= What to work on =
Every line of the entries below from the one containing "s.nextIssue := rfl" to the one containing "s.markUpdates := rfl", both ends included, must be written out exactly. No other line belongs in the answer.

= Data entries =

· · · · · · ·

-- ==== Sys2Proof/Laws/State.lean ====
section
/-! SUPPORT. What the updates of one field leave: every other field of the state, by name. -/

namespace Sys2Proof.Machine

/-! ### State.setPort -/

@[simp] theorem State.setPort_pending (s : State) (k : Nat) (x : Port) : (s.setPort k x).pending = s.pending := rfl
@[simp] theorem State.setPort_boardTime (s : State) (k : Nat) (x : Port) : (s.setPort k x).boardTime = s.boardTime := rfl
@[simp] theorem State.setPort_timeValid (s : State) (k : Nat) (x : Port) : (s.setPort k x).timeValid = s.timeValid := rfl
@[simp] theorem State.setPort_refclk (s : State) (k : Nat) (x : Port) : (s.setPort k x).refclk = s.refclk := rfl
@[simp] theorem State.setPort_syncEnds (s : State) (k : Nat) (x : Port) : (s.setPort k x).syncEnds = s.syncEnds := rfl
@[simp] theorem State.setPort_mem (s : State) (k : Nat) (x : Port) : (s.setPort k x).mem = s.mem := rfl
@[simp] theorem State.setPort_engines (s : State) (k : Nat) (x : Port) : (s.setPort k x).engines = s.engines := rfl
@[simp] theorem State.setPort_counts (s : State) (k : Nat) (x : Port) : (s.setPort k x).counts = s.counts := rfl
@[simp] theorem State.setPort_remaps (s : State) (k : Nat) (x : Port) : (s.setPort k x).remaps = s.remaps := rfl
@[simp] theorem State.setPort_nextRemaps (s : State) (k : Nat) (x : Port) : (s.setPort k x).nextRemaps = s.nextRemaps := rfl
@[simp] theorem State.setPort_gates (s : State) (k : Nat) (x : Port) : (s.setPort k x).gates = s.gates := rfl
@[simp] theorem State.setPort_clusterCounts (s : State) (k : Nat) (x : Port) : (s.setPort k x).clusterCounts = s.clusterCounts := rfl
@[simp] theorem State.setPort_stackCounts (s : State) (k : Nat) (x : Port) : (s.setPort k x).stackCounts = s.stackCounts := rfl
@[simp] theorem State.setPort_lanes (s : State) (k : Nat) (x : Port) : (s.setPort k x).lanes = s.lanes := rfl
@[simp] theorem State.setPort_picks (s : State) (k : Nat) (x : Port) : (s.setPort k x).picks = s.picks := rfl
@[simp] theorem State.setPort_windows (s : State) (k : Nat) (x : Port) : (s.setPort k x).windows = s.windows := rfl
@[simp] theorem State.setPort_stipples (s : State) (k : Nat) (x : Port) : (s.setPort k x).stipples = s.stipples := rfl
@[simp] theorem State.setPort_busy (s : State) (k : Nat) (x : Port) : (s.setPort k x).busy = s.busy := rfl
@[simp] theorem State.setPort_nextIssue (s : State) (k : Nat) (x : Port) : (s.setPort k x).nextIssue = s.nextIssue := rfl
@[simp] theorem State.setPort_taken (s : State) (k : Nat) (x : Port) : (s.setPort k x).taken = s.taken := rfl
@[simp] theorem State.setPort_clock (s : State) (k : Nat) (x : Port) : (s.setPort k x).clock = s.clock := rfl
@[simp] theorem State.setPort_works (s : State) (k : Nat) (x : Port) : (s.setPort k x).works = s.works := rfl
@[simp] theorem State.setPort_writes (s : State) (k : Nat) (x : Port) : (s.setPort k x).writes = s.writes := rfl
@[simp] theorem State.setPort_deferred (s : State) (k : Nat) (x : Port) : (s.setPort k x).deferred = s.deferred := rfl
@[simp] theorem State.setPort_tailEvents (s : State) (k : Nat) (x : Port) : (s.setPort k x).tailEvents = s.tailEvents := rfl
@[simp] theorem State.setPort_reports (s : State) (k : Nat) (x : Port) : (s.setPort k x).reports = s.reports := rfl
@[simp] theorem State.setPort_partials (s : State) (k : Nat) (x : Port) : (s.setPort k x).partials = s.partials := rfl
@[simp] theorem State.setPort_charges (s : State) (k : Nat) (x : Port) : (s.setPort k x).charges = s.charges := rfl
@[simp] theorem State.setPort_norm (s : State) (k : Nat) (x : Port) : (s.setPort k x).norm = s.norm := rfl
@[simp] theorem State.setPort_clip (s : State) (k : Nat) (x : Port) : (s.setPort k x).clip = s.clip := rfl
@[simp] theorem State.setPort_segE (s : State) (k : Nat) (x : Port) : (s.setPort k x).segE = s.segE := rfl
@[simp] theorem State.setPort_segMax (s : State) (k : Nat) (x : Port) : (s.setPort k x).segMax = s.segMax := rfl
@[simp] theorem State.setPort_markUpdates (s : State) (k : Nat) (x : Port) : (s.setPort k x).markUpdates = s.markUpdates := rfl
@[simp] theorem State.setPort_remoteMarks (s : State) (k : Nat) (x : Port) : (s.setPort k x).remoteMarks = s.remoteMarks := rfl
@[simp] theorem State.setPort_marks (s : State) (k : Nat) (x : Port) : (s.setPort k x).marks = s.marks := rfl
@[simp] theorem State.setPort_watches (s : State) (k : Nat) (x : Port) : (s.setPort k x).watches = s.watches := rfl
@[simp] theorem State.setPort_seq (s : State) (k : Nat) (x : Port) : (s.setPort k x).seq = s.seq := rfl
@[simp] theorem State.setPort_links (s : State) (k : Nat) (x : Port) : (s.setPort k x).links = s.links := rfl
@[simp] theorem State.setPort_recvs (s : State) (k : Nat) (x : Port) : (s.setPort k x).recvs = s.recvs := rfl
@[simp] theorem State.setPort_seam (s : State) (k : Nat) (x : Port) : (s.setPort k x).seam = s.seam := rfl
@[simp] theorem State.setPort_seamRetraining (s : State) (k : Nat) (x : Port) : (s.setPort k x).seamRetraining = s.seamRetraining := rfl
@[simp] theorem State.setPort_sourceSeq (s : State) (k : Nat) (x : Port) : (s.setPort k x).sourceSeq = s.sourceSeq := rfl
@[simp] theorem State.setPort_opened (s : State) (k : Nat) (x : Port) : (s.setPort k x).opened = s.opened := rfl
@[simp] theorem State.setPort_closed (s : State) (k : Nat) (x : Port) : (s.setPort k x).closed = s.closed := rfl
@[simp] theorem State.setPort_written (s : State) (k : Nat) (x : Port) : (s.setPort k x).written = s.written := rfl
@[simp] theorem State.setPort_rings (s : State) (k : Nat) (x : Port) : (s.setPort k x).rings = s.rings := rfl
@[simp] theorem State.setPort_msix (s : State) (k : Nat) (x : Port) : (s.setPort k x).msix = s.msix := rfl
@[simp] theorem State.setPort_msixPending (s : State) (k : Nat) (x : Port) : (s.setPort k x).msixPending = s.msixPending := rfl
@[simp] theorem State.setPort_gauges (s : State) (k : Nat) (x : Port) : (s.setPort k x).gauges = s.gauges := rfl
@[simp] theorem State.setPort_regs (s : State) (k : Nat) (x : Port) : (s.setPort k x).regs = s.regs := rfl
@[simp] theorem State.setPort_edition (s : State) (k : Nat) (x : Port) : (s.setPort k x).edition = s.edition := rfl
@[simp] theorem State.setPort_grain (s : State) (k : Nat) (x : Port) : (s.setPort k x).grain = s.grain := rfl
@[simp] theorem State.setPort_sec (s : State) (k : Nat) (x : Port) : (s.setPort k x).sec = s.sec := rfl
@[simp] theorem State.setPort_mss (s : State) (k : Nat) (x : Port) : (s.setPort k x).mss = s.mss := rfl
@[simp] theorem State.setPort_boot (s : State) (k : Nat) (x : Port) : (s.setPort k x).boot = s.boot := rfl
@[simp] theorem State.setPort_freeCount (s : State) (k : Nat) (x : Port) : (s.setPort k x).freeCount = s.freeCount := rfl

· · · · · · ·

= Result =
@[simp] theorem State.setPort_nextIssue (s : State) (k : Nat) (x : Port) : (s.setPort k x).nextIssue = s.nextIssue := rfl
@[simp] theorem State.setPort_taken (s : State) (k : Nat) (x : Port) : (s.setPort k x).taken = s.taken := rfl
@[simp] theorem State.setPort_clock (s : State) (k : Nat) (x : Port) : (s.setPort k x).clock = s.clock := rfl
@[simp] theorem State.setPort_works (s : State) (k : Nat) (x : Port) : (s.setPort k x).works = s.works := rfl
@[simp] theorem State.setPort_writes (s : State) (k : Nat) (x : Port) : (s.setPort k x).writes = s.writes := rfl
@[simp] theorem State.setPort_deferred (s : State) (k : Nat) (x : Port) : (s.setPort k x).deferred = s.deferred := rfl
@[simp] theorem State.setPort_tailEvents (s : State) (k : Nat) (x : Port) : (s.setPort k x).tailEvents = s.tailEvents := rfl
@[simp] theorem State.setPort_reports (s : State) (k : Nat) (x : Port) : (s.setPort k x).reports = s.reports := rfl
@[simp] theorem State.setPort_partials (s : State) (k : Nat) (x : Port) : (s.setPort k x).partials = s.partials := rfl
@[simp] theorem State.setPort_charges (s : State) (k : Nat) (x : Port) : (s.setPort k x).charges = s.charges := rfl
@[simp] theorem State.setPort_norm (s : State) (k : Nat) (x : Port) : (s.setPort k x).norm = s.norm := rfl
@[simp] theorem State.setPort_clip (s : State) (k : Nat) (x : Port) : (s.setPort k x).clip = s.clip := rfl
@[simp] theorem State.setPort_segE (s : State) (k : Nat) (x : Port) : (s.setPort k x).segE = s.segE := rfl
@[simp] theorem State.setPort_segMax (s : State) (k : Nat) (x : Port) : (s.setPort k x).segMax = s.segMax := rfl
@[simp] theorem State.setPort_markUpdates (s : State) (k : Nat) (x : Port) : (s.setPort k x).markUpdates = s.markUpdates := rfl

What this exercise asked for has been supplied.